**** Information ****

-- ==== Sys2Proof/Tests/Slice0.lean ====
section
/-! SUPPORT. The model's own tests: the checks of WellFormed with ill-formed terms, words of spec/30_encoding.md R93 and
spec/95_test_vectors.md 2.2 through the decoder, at most two vectors of spec/95_test_vectors.md 2.3 to 2.8 per operation (one step
each), and for every statement with hypotheses a concrete state that meets them. -/

namespace Sys2Proof.Tests

open Sys2Proof Sys2Proof.Machine

/-! ## Small states -/

/-- The parameters of the vectors: `TX_CAP = 8`, `RX_CAP = 16`, `CFG_TIMEOUT = 1`. -/
def vecParams : Params := ⟨8, 16, true⟩

/-- An uninitialised block whose ENV answers its next call with `resp`. -/
def cold (resp : Word) : State := { State.resetWith vecParams with script := [{ resp := resp }] }

/-- An initialised block with the given transmit registers (`TXHEAD, TXTAIL, TXRUN, TXLEN`), the run in flight if Running, nothing
received, and ENV's responses in store. -/
def live (h t : Idx) (run : Bool) (len : Idx) (resps : List Word) : State :=
  { State.resetWith vecParams with
    txHead := h, txTail := t, txRun := run, txLen := len, rxSize := 16#24, inited := true, caps := 0x3F#6
    env := { Env.reset with txRun := if run then some ⟨h, len⟩ else none, rxBatch := some ⟨0#24, 16#24, 16#24⟩ }
    script := resps.map fun r => { resp := r } }

/-- The same with receive registers: `RXHEAD`, `RXTAIL` and the `rem` of the batch `(0, 16)`. -/
def liveRx (rh rt rem : Idx) (resps : List Word) : State :=
  { live 0#24 0#24 false 0#24 resps with
    rxHead := rh, rxTail := rt, env := { Env.reset with rxBatch := some ⟨0#24, 16#24, rem⟩ } }

/-- The next state, if there is one. -/
def got (o : Host.Outcome State Fault Refusal) : Option State :=
  match o with
  | .next t => some t
  | .fault _ => none
  | .refused _ => none

/-- What a vector shows of a next state: four registers (TXRUN as 0 or 1), the last result word, the last call. -/
structure View where
  regs : List Nat
  result : Option Word
  call : Option CapCall
  deriving DecidableEq, Repr

/-- `TXHEAD, TXTAIL, TXRUN, TXLEN` of a next state, with its last result and call. -/
def txView (o : Host.Outcome State Fault Refusal) : Option View :=
  (got o).map fun t =>
    ⟨[t.txHead.toNat, t.txTail.toNat, t.txRun.toNat, t.txLen.toNat], t.out.head?.map (·.word), t.calls.head?⟩

/-- `RXHEAD, RXTAIL, RXORG, RXSIZE` of a next state, with its last result and call. -/
def rxView (o : Host.Outcome State Fault Refusal) : Option View :=
  (got o).map fun t =>
    ⟨[t.rxHead.toNat, t.rxTail.toNat, t.rxOrg.toNat, t.rxSize.toNat], t.out.head?.map (·.word), t.calls.head?⟩

/-! ## WellFormed refuses ill-formed terms -/

theorem test_wf_flush : Command.WellFormed ⟨.app, .flush 5#24, []⟩ := by decide
theorem test_wf_enqueue : Command.WellFormed ⟨.app, .enqueue 2#24, [0x48#8, 0x49#8]⟩ := by decide
theorem test_wf_wrong_port : ¬ Command.OnItsPort ⟨.irq, .flush 5#24, []⟩ := by decide
theorem test_wf_event_on_app : ¬ Command.WellFormed ⟨.app, .txComplete, []⟩ := by decide
theorem test_wf_too_few_bytes : ¬ Command.HasItsBytes ⟨.app, .enqueue 2#24, [0x48#8]⟩ := by decide
theorem test_wf_bytes_unasked : ¬ Command.WellFormed ⟨.app, .getFlags, [0x48#8]⟩ := by decide
theorem test_wf_params : Params.WellFormed ⟨2, 8388608, false⟩ := by decide
theorem test_wf_txCap_small : ¬ Params.WellFormed ⟨1, 16, false⟩ := by decide
theorem test_wf_txCap_large : ¬ Params.WellFormed ⟨8388609, 16, false⟩ := by decide
theorem test_wf_rxCap_small : ¬ Params.WellFormed ⟨8, 1, false⟩ := by decide
theorem test_wf_rxCap_large : ¬ Params.WellFormed ⟨8, 8388609, false⟩ := by decide
theorem test_wf_memory_order : ¬ Memory.wf 8 [(3, 0#8), (1, 0#8)] := by decide
theorem test_wf_memory_range : ¬ Memory.wf 8 [(8, 0#8)] := by decide

/-! ## Decoding: words written out from the `match` column of R93 -/

theorem test_decode_init : decode .app 0b00000001000000000000000000111111#32 = .ok (.init 0x3F#6) := by decide
theorem test_decode_enqueue : decode .app 0b00000010000000000000000000001000#32 = .ok (.enqueue 8#24) := by decide
theorem test_decode_read : decode .app 0b00000011111111111111111111111111#32 = .ok (.read 0xFFFFFF#24) := by decide
theorem test_decode_flush : decode .app 0b00000100000000000000000001100100#32 = .ok (.flush 100#24) := by decide
theorem test_decode_getFlags : decode .app 0b00000101000000000000000000000000#32 = .ok .getFlags := by decide
theorem test_decode_cont : decode .app 0b00000110000000000000000000000000#32 = .ok .cont := by decide
theorem test_decode_abortTx : decode .app 0b00000111000000000000000000000000#32 = .ok .abortTx := by decide
theorem test_decode_teardown : decode .app 0b00001000000000000000000000000000#32 = .ok .teardown := by decide
theorem test_decode_txComplete : decode .irq 0b10000001000000000000000000000000#32 = .ok .txComplete := by decide
theorem test_decode_rxHalf : decode .irq 0b10000010000000000000000000000000#32 = .ok .rxHalf := by decide
theorem test_decode_rxComplete : decode .irq 0b10000011000000000000000000000000#32 = .ok .rxComplete := by decide
theorem test_decode_idleLine : decode .irq 0b10000100000000000000000000000000#32 = .ok .idleLine := by decide
theorem test_decode_opc_zero : decode .app 0x00000000#32 = .notSupported := by decide
theorem test_decode_opc_nine : decode .app 0x09000000#32 = .notSupported := by decide
theorem test_decode_irq_on_app : decode .app 0x81000000#32 = .notSupported := by decide
theorem test_decode_app_on_irq : decode .irq 0x02000001#32 = .notSupported := by decide
theorem test_decode_flush_on_irq : decode .irq 0x04000005#32 = .notSupported := by decide
theorem test_decode_opc_irq_five : decode .irq 0x85000000#32 = .notSupported := by decide
theorem test_decode_getFlags_arg : decode .app 0x05000001#32 = .invalidArgument := by decide
theorem test_decode_init_arg6 : decode .app 0x01000040#32 = .invalidArgument := by decide
theorem test_decode_txComplete_arg : decode .irq 0x81000001#32 = .invalidArgument := by decide
theorem test_table_word : decodeTableWord 32 0x04000005 = some (.flush 5#24) := by decide
theorem test_table_long_word : decodeTableWord 64 0x104000005 = none := by decide

/-! ## Vectors of spec/95_test_vectors.md, one step each -/

/-- 2.3 row 1 -/
theorem test_init_arms : ((got (exec (.init 0x3F#6) (cold 0#32))).map fun t => (t.inited, t.caps, t.env.rxBatch, t.calls)) =
    some (true, 0x3F#6, some ⟨0#24, 16#24, 16#24⟩, [⟨.startRx, 0#24, 16#24, 0#32⟩]) := by decide
/-- 2.3: `Busy` is checked before the mask -/
theorem test_init_busy : ((got (exec (.init 0#6) (live 0 0 false 0 []))).map fun t => (t.out, t.calls)) =
    some ([⟨.app, 0xFFFFFFFC#32, []⟩], []) := by decide

/-- 2.4 row 2, step E2: the copy wraps -/
theorem test_enqueue_copy_wraps :
    ((got (exec (.enqueue 3#24)
      { live 7 7 false 0 [] with appSeq := .enqueue .e2 ⟨3#24, [0x58#8, 0x59#8, 0x5A#8], 7#24, 3#24⟩ })).map (·.txBuf)) =
    some [(0, 0x59#8), (1, 0x5A#8), (7, 0x58#8)] := by decide
/-- 2.4 row 8, step E4: a failed start un-accepts the bytes -/
theorem test_enqueue_rolls_back :
    txView (exec (.enqueue 2#24)
      { live 2 4 false 0 [0xFFFFFFFC#32] with appSeq := .enqueue .e4 ⟨2#24, [0x48#8, 0x49#8], 2#24, 2#24⟩ }) =
    some ⟨[2, 2, 0, 0], some 0xFFFFFFFC#32, some ⟨.startTx, 2#24, 2#24, 0xFFFFFFFC#32⟩⟩ := by decide

/-- 2.7 row 6, step R1: a stale tail is refreshed -/
theorem test_read_refreshes : rxView (exec (.read 16#24) (liveRx 6 0 13 [])) =
    some ⟨[6, 3, 0, 16], none, some ⟨.rxRemaining, 0#24, 0#24, 13#32⟩⟩ := by decide
/-- R156, R71: step R3 across the end of the buffer -/
theorem test_read_copy_wraps :
    ((got (exec (.read 2#24) { liveRx 15 1 15 [] with
        rxBuf := [(0, 0x20#8), (15, 0x1F#8)], appSeq := .readR3 2#24 15#24 2#24 })).map (·.appSeq)) =
    some (.readR4 2#24 15#24 2#24 [0x1F#8, 0x20#8]) := by decide

/-- 2.8 row 5: the clock wrapped between F2 and F3 -/
theorem test_flush_times_out :
    ((got (exec (.flush 5#24) { live 0 2 true 2 [] with
        appSeq := .flushF3 5#24 0xFFFFFFFE#32
        env := { (live 0 2 true 2 []).env with now := 3#32 } })).map fun t => (t.out, t.appSeq)) =
    some ([⟨.app, 0xFFFFFFFE#32, []⟩], .idle) := by decide
/-- 2.8 row 2 -/
theorem test_flush_not_supported :
    ((got (exec (.flush 100#24) { live 0 2 true 2 [] with params := ⟨8, 16, false⟩ })).map fun t => (t.out, t.calls)) =
    some ([⟨.app, 0xFFFFFFFA#32, []⟩], []) := by decide

/-- 2.8: after a short ENQUEUE the flag reads 1 -/
theorem test_getFlags : ((got (exec .getFlags { live 0 7 true 7 [] with flags := 1#8 })).map (·.out)) =
    some [⟨.app, 1#32, []⟩] := by decide

/-- 2.5 row 2 -/
theorem test_cont_starts : txView (exec .cont (live 7 2 false 0 [0#32])) =
    some ⟨[7, 2, 1, 1], some 0#32, some ⟨.startTx, 7#24, 1#24, 0#32⟩⟩ := by decide
/-- 2.5 row 4: CONTINUE does not roll the tail back -/
theorem test_cont_fails : txView (exec .cont (live 0 3 false 0 [0xFFFFFFFF#32])) =
    some ⟨[0, 3, 0, 0], some 0xFFFFFFFF#32, some ⟨.startTx, 0#24, 3#24, 0xFFFFFFFF#32⟩⟩ := by decide

/-- 2.5, the last row: the reset is applied although the abort failed -/
theorem test_abortTx_fails : txView (exec .abortTx (live 0 7 true 7 [0xFFFFFFFF#32])) =
    some ⟨[0, 7, 0, 0], some 0xFFFFFFFF#32, some ⟨.abortTx, 0#24, 0#24, 0xFFFFFFFF#32⟩⟩ := by decide
/-- 2.5: called although Idle -/
theorem test_abortTx_idle : txView (exec .abortTx (live 4 4 false 0 [0#32])) =
    some ⟨[4, 4, 0, 0], some 0#32, some ⟨.abortTx, 0#24, 0#24, 0#32⟩⟩ := by decide
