/-- Decoding undoes encoding: where the input begins with the codes of a message, in any code table whose
codes lead to their symbols' leaves in this state's tree, and DEC_REM covers it, as many DSYMs as the
message has symbols emit exactly the message and leave the rest of the input. The decoding state needs
no valid code table of its own (45_decode.md R180, R188; 44_encode.md R171). -/
def Obligations.DecodedMessageIsTheOriginal : Prop :=
  ∀ (code : Vector CodeEntry 256) (m : List Byte) (rest : BitString) (s : State), CodesDescend code s →
    s.decActive = true → allPresent code m → s.avail = bodyBits code m ++ rest →
    m.length ≤ s.decRem.toNat → s.outq.length + m.length ≤ s.outDepth →
    ∃ t, execAll (List.replicate m.length .dsym) s = .next t
      ∧ t.outq = s.outq ++ m ∧ t.avail = rest ∧ t.decRem.toNat + m.length = s.decRem.toNat
      ∧ t = { s.withCompletionOf t with
          resid := t.resid, inq := t.inq, outq := t.outq, decRem := t.decRem }

/-! ### Completion, errors and holds, over all commands -/

/-- Every command but SRESET that does not hold completes as `finish` says, with the code of the table of
causes and its priority (60_exceptions.md R212, R214; 46_system.md R197). -/
def Obligations.CompletionCodesFollowTheTable : Prop :=
  ∀ (i : Instr) (s t : State), i ≠ .sreset → holds i s = false → exec i s = .next t →
    Completes (completionCode i s) s t

/-- A command that completes with an error leaves the tables, the write side, the OUT FIFO, CMD, ARG, CTRL
and the overrun flags as they were; RESULT1 is 0, and only FREQ_OVF reports in RESULT0. Only a truncated
DSYM touches the read side, only TOTAL_OVF the tree's flags and counts, only NO_SYMBOL and TOTAL_OVF end
an encode session, and only a DSYM and TOTAL_OVF a decode session (43_bit_buffer.md R158;
60_exceptions.md R210, R215). -/
def Obligations.FailedCommandsKeepTheTables : Prop :=
  ∀ (i : Instr) (s t : State), holds i s = false → exec i s = .next t → completionCode i s ≠ .ok →
    t.freq = s.freq ∧ t.node = s.node ∧ t.code = s.code ∧ t.leafOrd = s.leafOrd ∧ t.pend = s.pend
      ∧ t.outq = s.outq ∧ t.cmd = s.cmd ∧ t.arg = s.arg ∧ t.ctrlWord = s.ctrlWord
      ∧ t.cmdOvr = s.cmdOvr ∧ t.inOvr = s.inOvr ∧ t.result1 = 0
      ∧ (completionCode i s ≠ .freqOvf → t.result0 = 0)
      ∧ (¬ (i = .dsym ∧ completionCode i s = .truncated) → t.inq = s.inq ∧ t.resid = s.resid)
      ∧ (completionCode i s ≠ .totalOvf →
          t.treeValid = s.treeValid ∧ t.codesValid = s.codesValid ∧ t.treeEmpty = s.treeEmpty
          ∧ t.treeSingle = s.treeSingle ∧ t.total = s.total ∧ t.decRem = s.decRem ∧ t.nleaf = s.nleaf
          ∧ t.root = s.root)
      ∧ (completionCode i s ≠ .totalOvf → completionCode i s ≠ .noSymbol → t.encActive = s.encActive)
      ∧ (completionCode i s ≠ .totalOvf → i ≠ .dsym → t.decActive = s.decActive)

/-- A held command changes nothing: `pending` stays non-empty and BUSY stays 1 (46_system.md R198). That
the machine answers the same state is the model's choice (log 2). -/
def Obligations.HeldCommandsChangeNothing : Prop :=
  ∀ (i : Instr) (s : State), holds i s = true → exec i s = .next s

/-- No command is refused, and the only fault is that of a broken tree, in LRD or DSYM (log 10). -/
def Obligations.OnlyABrokenTreeStopsACommand : Prop :=
  ∀ (i : Instr) (s : State), (∃ t, exec i s = .next t)
    ∨ (exec i s = .fault .brokenTree ∧ (i = .dsym ∨ ∃ j, i = .lrd j))

/-- The write side and the read side share no state: a command that changes `pend` leaves `resid` and the
IN FIFO alone, and none but SRESET and the decode commands changes those
(43_bit_buffer.md R156). -/
def Obligations.ReadAndWriteSidesAreSeparate : Prop :=
  ∀ (i : Instr) (s t : State), i ≠ .sreset → exec i s = .next t →
    (t.pend ≠ s.pend → t.resid = s.resid ∧ t.inq = s.inq)
      ∧ (t.pend ≠ s.pend → i = .estart ∨ i = .eflush ∨ (∃ sym, i = .esym sym) ∨ (∃ n arg, i = .bpush n arg))
      ∧ (t.resid ≠ s.resid ∨ t.inq ≠ s.inq → i = .dstart ∨ i = .dsym ∨ i = .bget)
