-- ==== Sys2Proof/Tests/Slice0.lean ====
section
/-! SUPPORT. Tests of the model. Expected values are those of spec/95_test_vectors.md (named V-…) and of
the encoding table of spec/30_encoding.md R98 and R105, and for each statement with hypotheses a witness
that meets them. -/

namespace Sys2Proof.Tests

open Sys2Proof Sys2Proof.Machine

set_option Elab.async false

/-! ### Helpers -/

/-- The reset state with `IN_DEPTH = OUT_DEPTH = 64`, the start of the vectors of 95_test_vectors.md. -/
def base : State := { State.reset with inDepth := 64, outDepth := 64 }

/-- Whether a turn or a command answers a next state. -/
def isNext : Result → Bool
  | .next _ => true
  | .fault _ => false
  | .refused _ => false

/-- The next state, or the given one where there is none. -/
def nextOf (r : Result) (s : State) : State :=
  match r with
  | .next t => t
  | .fault _ => s
  | .refused _ => s

/-- The state after a command. -/
def after (i : Instr) (s : State) : State := nextOf (exec i s) s

theorem eq_next_of_isNext {r : Result} {s : State} (h : isNext r = true) : r = .next (nextOf r s) := by
  cases r with
  | next t => rfl
  | fault f => simp [isNext] at h
  | refused f => simp [isNext] at h

/-- RESULT0, RESULT1 and the STATUS word, the three columns of the vectors. -/
def results (s : State) : Word × Word × Word := (s.result0, s.result1, s.statusWord)

/-- The frequency table of V-T2: 'x' = 3, 'y' = 1. -/
def freqXY : Vector Word 256 := setSymEntry (setSymEntry (Vector.replicate 256 0) 0x78 3) 0x79 1

/-- The tree of V-T2: leaf 'x', leaf 'y', and the root with 'y' on the left. -/
def nodeXY : Arena :=
  setNode (setNode (setNode (Vector.replicate 511 (.leaf 0 0)) 0 (.leaf 0x78 3)) 1 (.leaf 0x79 1)) 2
    (.internal 4 1 0)

/-- The codes of V-T2: 'y' = 0, 'x' = 1. -/
def codeXY : Vector CodeEntry 256 :=
  setSymEntry (setSymEntry (Vector.replicate 256 .absent) 0x79 (.present [false])) 0x78 (.present [true])

/-- V-T2 after BUILD. -/
def treeXY : State :=
  { base with
    freq := freqXY, node := nodeXY, root := some 2, treeValid := true, total := 4, nleaf := 2 }

/-- V-T2 after BUILD and GENC. -/
def tableXY : State :=
  { treeXY with
    codesValid := true, code := codeXY, leafOrd := Vector.ofFn fun i => if i = 0 then 1 else 0 }

/-- V-T8: the single leaf 'A' = 4, after BUILD. -/
def treeA : State :=
  { base with
    node := setNode (Vector.replicate 511 (.leaf 0 0)) 0 (.leaf 0x41 4), root := some 0
    treeValid := true, treeSingle := true, total := 4, nleaf := 1 }

/-- A decode session on V-T2's tree with one input byte. -/
def decodingXY : State := { treeXY with decActive := true, decRem := 4, inq := [0x8A] }

/-- An encode session on V-T2's codes. -/
def encodingXY : State := { tableXY with encActive := true }

/-! ### WellFormed -/

theorem test_wellFormed_refuses_wide_crd : (Instr.crd 0 65536).wellFormed = false := by decide
theorem test_wellFormed_refuses_wide_lrd : (Instr.lrd 65536).wellFormed = false := by decide
theorem test_wellFormed_refuses_wide_nrd : (Instr.nrd 65536).wellFormed = false := by decide
theorem test_wellFormed_refuses_wide_bpush : (Instr.bpush 65536 0).wellFormed = false := by decide
theorem test_wellFormed_accepts_widest_index : (Instr.nrd 65535).wellFormed = true := by decide

/-! ### Decoding: one word written out from R105 for each row of the table -/

theorem test_decode_nop : decode 0x00000000 0 = .ok .nop := by decide
theorem test_decode_sreset : decode 0x01000000 0 = .ok .sreset := by decide
theorem test_decode_fclr : decode 0x10000000 0 = .ok .fclr := by decide
theorem test_decode_fwr : decode 0x11420000 6 = .ok (.fwr 0x42 6) := by decide
theorem test_decode_frd : decode 0x12410000 0 = .ok (.frd 0x41) := by decide
theorem test_decode_finc : decode 0x13410000 0 = .ok (.finc 0x41) := by decide
theorem test_decode_build_ignores_fields : decode 0x20FFFFFF 0 = .ok .build := by decide
theorem test_decode_genc : decode 0x21000000 0 = .ok .genc := by decide
theorem test_decode_crd : decode 0x22410008 0 = .ok (.crd 0x41 8) := by decide
theorem test_decode_lrd : decode 0x23000007 0 = .ok (.lrd 7) := by decide
theorem test_decode_nrd : decode 0x2400000E 0 = .ok (.nrd 14) := by decide
theorem test_decode_estart : decode 0x30000000 0 = .ok .estart := by decide
theorem test_decode_esym : decode 0x31410000 0 = .ok (.esym 0x41) := by decide
theorem test_decode_eflush : decode 0x32000000 0 = .ok .eflush := by decide
theorem test_decode_bpush : decode 0x33000004 0xB0000000 = .ok (.bpush 4 0xB0000000) := by decide
theorem test_decode_dstart : decode 0x40000000 0 = .ok .dstart := by decide
theorem test_decode_dsym : decode 0x41000000 0 = .ok .dsym := by decide
theorem test_decode_bget : decode 0x42000000 0 = .ok .bget := by decide
/-- V-S3's two words. -/
theorem test_decode_illegal : decode 0xFF000000 0 = .error (.illegalOpcode 0xFF)
    ∧ decode 0x02000000 0 = .error (.illegalOpcode 0x02) := by decide

/-- A row's word placed for the fetch runs as the very next step (opcode 0x12 of R98, symbol 0x79). -/
theorem test_placed_word_runs_next :
    (nextOf (step ({ base with freq := freqXY }.withFetchWord 32 0x12790000)) base).result0 = 1 := by
  decide +kernel

/-! ### One step of each command -/

/-- V-S1. -/
theorem test_nop : results (after .nop base) = (0, 0, 0x00000002) := by decide +kernel

/-- V-S2, on a state with a tree, a session and bytes in the FIFO. -/
theorem test_sreset :
    let t := after .sreset { decodingXY with pending := some ⟨0x01000000, 0⟩, cmd := 0x01000000 }
    t.statusWord = 0x00000002 ∧ t.cmd = 0x01000000 ∧ t.total = 0 ∧ t.inq = [] ∧ t.ctrlWord = 0 := by
  decide +kernel

/-- V-S3. -/
theorem test_illegal :
    (nextOf (sequencerTurn { base with pending := some ⟨0xFF000000, 0⟩ }) base).statusWord
      = 0x01001006 := by decide +kernel

/-- V-F2. -/
theorem test_fclr : symEntry (after .fclr treeXY).freq 0x78 = 0 := by decide +kernel

/-- V-F3. -/
theorem test_fwr : symEntry (after (.fwr 0x42 6) base).freq 0x42 = 6
    ∧ (after (.fwr 0x42 6) base).result0 = 0 := by decide +kernel

/-- V-F1's FRD. -/
theorem test_frd :
    results (after (.frd 0x41) { base with freq := setSymEntry base.freq 0x41 4 })
      = (4, 0, 0x00000002) := by decide +kernel

/-- V-F1, its first FINC. -/
theorem test_finc : results (after (.finc 0x41) base) = (1, 0, 0x00000002) := by decide +kernel

/-- V-F4. -/
theorem test_finc_overflow :
    let t := after (.finc 7) { base with freq := setSymEntry base.freq 7 0xFFFFFFFF }
    results t = (0xFFFFFFFF, 0, 0x04004006) ∧ symEntry t.freq 7 = 0xFFFFFFFF := by decide +kernel

/-- V-T2: the lower frequency goes left. -/
theorem test_build :
    let t := after .build { base with freq := freqXY }
    results t = (2, 4, 0x00000022) ∧ t.node[2] = .internal 4 1 0 ∧ t.root = some 2 := by decide +kernel

/-- V-T9. -/
theorem test_build_overflow :
    results (after .build { base with
      freq := setSymEntry (setSymEntry base.freq 7 0xFFFFFFFF) 8 1 }) = (0, 0, 0x05005006) := by
  decide +kernel

/-- V-T2's GENC. -/
theorem test_genc :
    let t := after .genc treeXY
    results t = (0x0101, 4, 0x00000062) ∧ symEntry t.code 0x79 = .present [false]
      ∧ symEntry t.code 0x78 = .present [true] ∧ t.leafOrd[0] = 1 ∧ t.leafOrd[1] = 0 := by decide +kernel

/-- V-T8's GENC: the single leaf has a code of length 0. -/
theorem test_genc_single_leaf :
    results (after .genc treeA) = (0, 0, 0x00000462)
      ∧ symEntry (after .genc treeA).code 0x41 = .present [] := by decide +kernel

/-- V-C1's CRD of 'C', whose code is 1010. -/
theorem test_crd :
    results (after (.crd 0x43 0) { tableXY with
      code := setSymEntry codeXY 0x43 (.present [true, false, true, false]) })
      = (0xA0000000, 0x104, 0x00000062) := by decide +kernel

/-- V-C5: NOT_READY beats RANGE. -/
theorem test_crd_not_ready : (after (.crd 0 9) base).cc = .notReady := by decide +kernel

/-- V-T2's leaf order begins with 'y' = 1. -/
theorem test_lrd : results (after (.lrd 0) tableXY) = (0x79, 1, 0x00000062) := by decide +kernel

/-- V-C1's LRD past the last leaf. -/
theorem test_lrd_range : (after (.lrd 2) tableXY).cc = .range := by decide +kernel

/-- V-T2's NRD 2. -/
theorem test_nrd : results (after (.nrd 2) treeXY) = (0x80400000, 4, 0x00000022) := by decide +kernel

****

Goal of the exercise »
Among the entries above, the lines between the ones containing "theorem test_decode_dstart : decode" and "two words. -/", inclusive, are to be transcribed exactly. No other line is to be given.

Output of the task »
theorem test_decode_dstart : decode 0x40000000 0 = .ok .dstart := by decide
theorem test_decode_dsym : decode 0x41000000 0 = .ok .dsym := by decide
theorem test_decode_bget : decode 0x42000000 0 = .ok .bget := by decide
/-- V-S3's two words. -/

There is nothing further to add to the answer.